## Assignment
The entries below must be returned exactly as they stand.

※

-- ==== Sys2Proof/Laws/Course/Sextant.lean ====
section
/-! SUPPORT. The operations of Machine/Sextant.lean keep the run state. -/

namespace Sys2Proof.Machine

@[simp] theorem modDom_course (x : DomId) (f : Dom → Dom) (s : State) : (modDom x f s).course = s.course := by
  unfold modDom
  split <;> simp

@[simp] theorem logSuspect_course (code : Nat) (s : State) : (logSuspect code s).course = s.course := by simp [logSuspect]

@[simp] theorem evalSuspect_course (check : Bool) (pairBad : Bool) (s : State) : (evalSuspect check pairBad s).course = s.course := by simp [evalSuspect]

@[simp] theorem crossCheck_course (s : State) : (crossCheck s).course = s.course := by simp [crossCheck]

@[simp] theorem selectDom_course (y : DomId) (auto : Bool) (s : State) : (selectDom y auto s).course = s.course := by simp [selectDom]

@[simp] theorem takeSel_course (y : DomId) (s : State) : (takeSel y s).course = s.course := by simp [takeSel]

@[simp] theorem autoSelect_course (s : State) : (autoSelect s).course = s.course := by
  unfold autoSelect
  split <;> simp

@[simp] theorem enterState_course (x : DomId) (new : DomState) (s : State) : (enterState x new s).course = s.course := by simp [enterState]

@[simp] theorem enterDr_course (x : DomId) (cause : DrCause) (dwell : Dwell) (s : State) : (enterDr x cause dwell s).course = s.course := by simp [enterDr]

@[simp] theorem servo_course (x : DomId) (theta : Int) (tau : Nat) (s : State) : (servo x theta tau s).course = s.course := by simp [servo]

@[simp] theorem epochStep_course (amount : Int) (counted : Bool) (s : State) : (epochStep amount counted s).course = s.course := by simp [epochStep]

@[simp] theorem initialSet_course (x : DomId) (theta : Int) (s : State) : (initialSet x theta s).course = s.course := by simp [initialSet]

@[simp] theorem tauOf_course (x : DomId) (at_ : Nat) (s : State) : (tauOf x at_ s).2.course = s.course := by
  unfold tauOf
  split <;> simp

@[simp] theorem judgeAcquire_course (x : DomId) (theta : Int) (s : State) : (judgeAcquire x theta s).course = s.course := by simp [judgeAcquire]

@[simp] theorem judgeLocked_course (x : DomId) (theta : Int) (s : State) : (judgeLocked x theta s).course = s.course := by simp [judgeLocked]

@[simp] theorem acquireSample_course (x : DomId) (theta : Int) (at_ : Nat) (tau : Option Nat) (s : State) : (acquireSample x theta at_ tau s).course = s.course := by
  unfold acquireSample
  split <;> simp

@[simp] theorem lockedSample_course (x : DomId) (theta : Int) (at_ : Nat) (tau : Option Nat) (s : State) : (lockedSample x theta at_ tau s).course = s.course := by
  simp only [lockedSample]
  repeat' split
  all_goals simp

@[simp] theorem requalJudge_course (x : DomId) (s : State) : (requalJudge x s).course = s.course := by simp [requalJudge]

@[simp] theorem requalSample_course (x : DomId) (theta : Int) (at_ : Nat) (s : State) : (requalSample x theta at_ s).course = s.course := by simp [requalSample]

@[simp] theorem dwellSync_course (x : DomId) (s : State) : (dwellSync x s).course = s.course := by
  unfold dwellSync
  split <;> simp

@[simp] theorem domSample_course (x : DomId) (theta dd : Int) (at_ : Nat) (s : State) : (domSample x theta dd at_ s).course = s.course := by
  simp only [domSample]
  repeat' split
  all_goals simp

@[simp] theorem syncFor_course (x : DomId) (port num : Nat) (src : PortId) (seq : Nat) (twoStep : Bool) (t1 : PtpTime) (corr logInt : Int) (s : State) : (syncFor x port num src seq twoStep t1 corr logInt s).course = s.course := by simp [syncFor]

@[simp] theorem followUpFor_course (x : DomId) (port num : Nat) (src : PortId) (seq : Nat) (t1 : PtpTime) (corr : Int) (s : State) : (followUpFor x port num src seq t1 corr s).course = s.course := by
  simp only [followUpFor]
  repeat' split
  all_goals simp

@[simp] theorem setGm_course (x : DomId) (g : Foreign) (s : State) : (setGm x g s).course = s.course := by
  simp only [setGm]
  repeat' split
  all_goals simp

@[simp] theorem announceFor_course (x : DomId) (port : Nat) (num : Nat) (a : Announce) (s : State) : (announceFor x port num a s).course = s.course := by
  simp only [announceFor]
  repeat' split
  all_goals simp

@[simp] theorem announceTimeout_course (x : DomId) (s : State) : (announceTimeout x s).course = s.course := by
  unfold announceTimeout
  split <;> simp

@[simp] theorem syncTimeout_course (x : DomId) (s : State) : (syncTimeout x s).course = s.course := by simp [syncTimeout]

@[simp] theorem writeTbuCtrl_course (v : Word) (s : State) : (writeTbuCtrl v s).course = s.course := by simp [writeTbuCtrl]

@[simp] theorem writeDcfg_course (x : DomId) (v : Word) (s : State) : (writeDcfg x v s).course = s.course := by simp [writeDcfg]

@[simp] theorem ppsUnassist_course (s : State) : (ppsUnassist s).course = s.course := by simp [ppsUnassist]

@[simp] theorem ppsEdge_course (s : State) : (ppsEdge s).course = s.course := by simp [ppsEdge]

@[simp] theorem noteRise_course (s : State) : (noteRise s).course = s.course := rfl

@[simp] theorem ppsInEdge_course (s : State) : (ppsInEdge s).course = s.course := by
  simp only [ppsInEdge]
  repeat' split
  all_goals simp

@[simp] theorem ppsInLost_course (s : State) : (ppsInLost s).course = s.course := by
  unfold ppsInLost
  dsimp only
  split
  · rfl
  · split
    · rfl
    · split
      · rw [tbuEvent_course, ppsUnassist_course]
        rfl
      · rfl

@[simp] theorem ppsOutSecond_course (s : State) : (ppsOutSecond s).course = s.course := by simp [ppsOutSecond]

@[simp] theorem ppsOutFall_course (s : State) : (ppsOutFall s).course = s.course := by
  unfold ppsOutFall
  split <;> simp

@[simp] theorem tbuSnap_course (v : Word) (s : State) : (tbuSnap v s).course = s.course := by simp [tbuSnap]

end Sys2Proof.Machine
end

※

## Answer section
-- ==== Sys2Proof/Laws/Course/Sextant.lean ====
section
/-! SUPPORT. The operations of Machine/Sextant.lean keep the run state. -/

namespace Sys2Proof.Machine

@[simp] theorem modDom_course (x : DomId) (f : Dom → Dom) (s : State) : (modDom x f s).course = s.course := by
  unfold modDom
  split <;> simp

@[simp] theorem logSuspect_course (code : Nat) (s : State) : (logSuspect code s).course = s.course := by simp [logSuspect]

@[simp] theorem evalSuspect_course (check : Bool) (pairBad : Bool) (s : State) : (evalSuspect check pairBad s).course = s.course := by simp [evalSuspect]

@[simp] theorem crossCheck_course (s : State) : (crossCheck s).course = s.course := by simp [crossCheck]

@[simp] theorem selectDom_course (y : DomId) (auto : Bool) (s : State) : (selectDom y auto s).course = s.course := by simp [selectDom]

@[simp] theorem takeSel_course (y : DomId) (s : State) : (takeSel y s).course = s.course := by simp [takeSel]

@[simp] theorem autoSelect_course (s : State) : (autoSelect s).course = s.course := by
  unfold autoSelect
  split <;> simp

@[simp] theorem enterState_course (x : DomId) (new : DomState) (s : State) : (enterState x new s).course = s.course := by simp [enterState]

@[simp] theorem enterDr_course (x : DomId) (cause : DrCause) (dwell : Dwell) (s : State) : (enterDr x cause dwell s).course = s.course := by simp [enterDr]

@[simp] theorem servo_course (x : DomId) (theta : Int) (tau : Nat) (s : State) : (servo x theta tau s).course = s.course := by simp [servo]

@[simp] theorem epochStep_course (amount : Int) (counted : Bool) (s : State) : (epochStep amount counted s).course = s.course := by simp [epochStep]

@[simp] theorem initialSet_course (x : DomId) (theta : Int) (s : State) : (initialSet x theta s).course = s.course := by simp [initialSet]

@[simp] theorem tauOf_course (x : DomId) (at_ : Nat) (s : State) : (tauOf x at_ s).2.course = s.course := by
  unfold tauOf
  split <;> simp

@[simp] theorem judgeAcquire_course (x : DomId) (theta : Int) (s : State) : (judgeAcquire x theta s).course = s.course := by simp [judgeAcquire]

@[simp] theorem judgeLocked_course (x : DomId) (theta : Int) (s : State) : (judgeLocked x theta s).course = s.course := by simp [judgeLocked]

@[simp] theorem acquireSample_course (x : DomId) (theta : Int) (at_ : Nat) (tau : Option Nat) (s : State) : (acquireSample x theta at_ tau s).course = s.course := by
  unfold acquireSample
  split <;> simp

@[simp] theorem lockedSample_course (x : DomId) (theta : Int) (at_ : Nat) (tau : Option Nat) (s : State) : (lockedSample x theta at_ tau s).course = s.course := by
  simp only [lockedSample]
  repeat' split
  all_goals simp

@[simp] theorem requalJudge_course (x : DomId) (s : State) : (requalJudge x s).course = s.course := by simp [requalJudge]

@[simp] theorem requalSample_course (x : DomId) (theta : Int) (at_ : Nat) (s : State) : (requalSample x theta at_ s).course = s.course := by simp [requalSample]

@[simp] theorem dwellSync_course (x : DomId) (s : State) : (dwellSync x s).course = s.course := by
  unfold dwellSync
  split <;> simp

@[simp] theorem domSample_course (x : DomId) (theta dd : Int) (at_ : Nat) (s : State) : (domSample x theta dd at_ s).course = s.course := by
  simp only [domSample]
  repeat' split
  all_goals simp

@[simp] theorem syncFor_course (x : DomId) (port num : Nat) (src : PortId) (seq : Nat) (twoStep : Bool) (t1 : PtpTime) (corr logInt : Int) (s : State) : (syncFor x port num src seq twoStep t1 corr logInt s).course = s.course := by simp [syncFor]

@[simp] theorem followUpFor_course (x : DomId) (port num : Nat) (src : PortId) (seq : Nat) (t1 : PtpTime) (corr : Int) (s : State) : (followUpFor x port num src seq t1 corr s).course = s.course := by
  simp only [followUpFor]
  repeat' split
  all_goals simp

@[simp] theorem setGm_course (x : DomId) (g : Foreign) (s : State) : (setGm x g s).course = s.course := by
  simp only [setGm]
  repeat' split
  all_goals simp

@[simp] theorem announceFor_course (x : DomId) (port : Nat) (num : Nat) (a : Announce) (s : State) : (announceFor x port num a s).course = s.course := by
  simp only [announceFor]
  repeat' split
  all_goals simp

@[simp] theorem announceTimeout_course (x : DomId) (s : State) : (announceTimeout x s).course = s.course := by
  unfold announceTimeout
  split <;> simp

@[simp] theorem syncTimeout_course (x : DomId) (s : State) : (syncTimeout x s).course = s.course := by simp [syncTimeout]

@[simp] theorem writeTbuCtrl_course (v : Word) (s : State) : (writeTbuCtrl v s).course = s.course := by simp [writeTbuCtrl]

@[simp] theorem writeDcfg_course (x : DomId) (v : Word) (s : State) : (writeDcfg x v s).course = s.course := by simp [writeDcfg]

@[simp] theorem ppsUnassist_course (s : State) : (ppsUnassist s).course = s.course := by simp [ppsUnassist]

@[simp] theorem ppsEdge_course (s : State) : (ppsEdge s).course = s.course := by simp [ppsEdge]

@[simp] theorem noteRise_course (s : State) : (noteRise s).course = s.course := rfl

@[simp] theorem ppsInEdge_course (s : State) : (ppsInEdge s).course = s.course := by
  simp only [ppsInEdge]
  repeat' split
  all_goals simp

@[simp] theorem ppsInLost_course (s : State) : (ppsInLost s).course = s.course := by
  unfold ppsInLost
  dsimp only
  split
  · rfl
  · split
    · rfl
    · split
      · rw [tbuEvent_course, ppsUnassist_course]
        rfl
      · rfl

@[simp] theorem ppsOutSecond_course (s : State) : (ppsOutSecond s).course = s.course := by simp [ppsOutSecond]

@[simp] theorem ppsOutFall_course (s : State) : (ppsOutFall s).course = s.course := by
  unfold ppsOutFall
  split <;> simp

@[simp] theorem tbuSnap_course (v : Word) (s : State) : (tbuSnap v s).course = s.course := by simp [tbuSnap]

end Sys2Proof.Machine
end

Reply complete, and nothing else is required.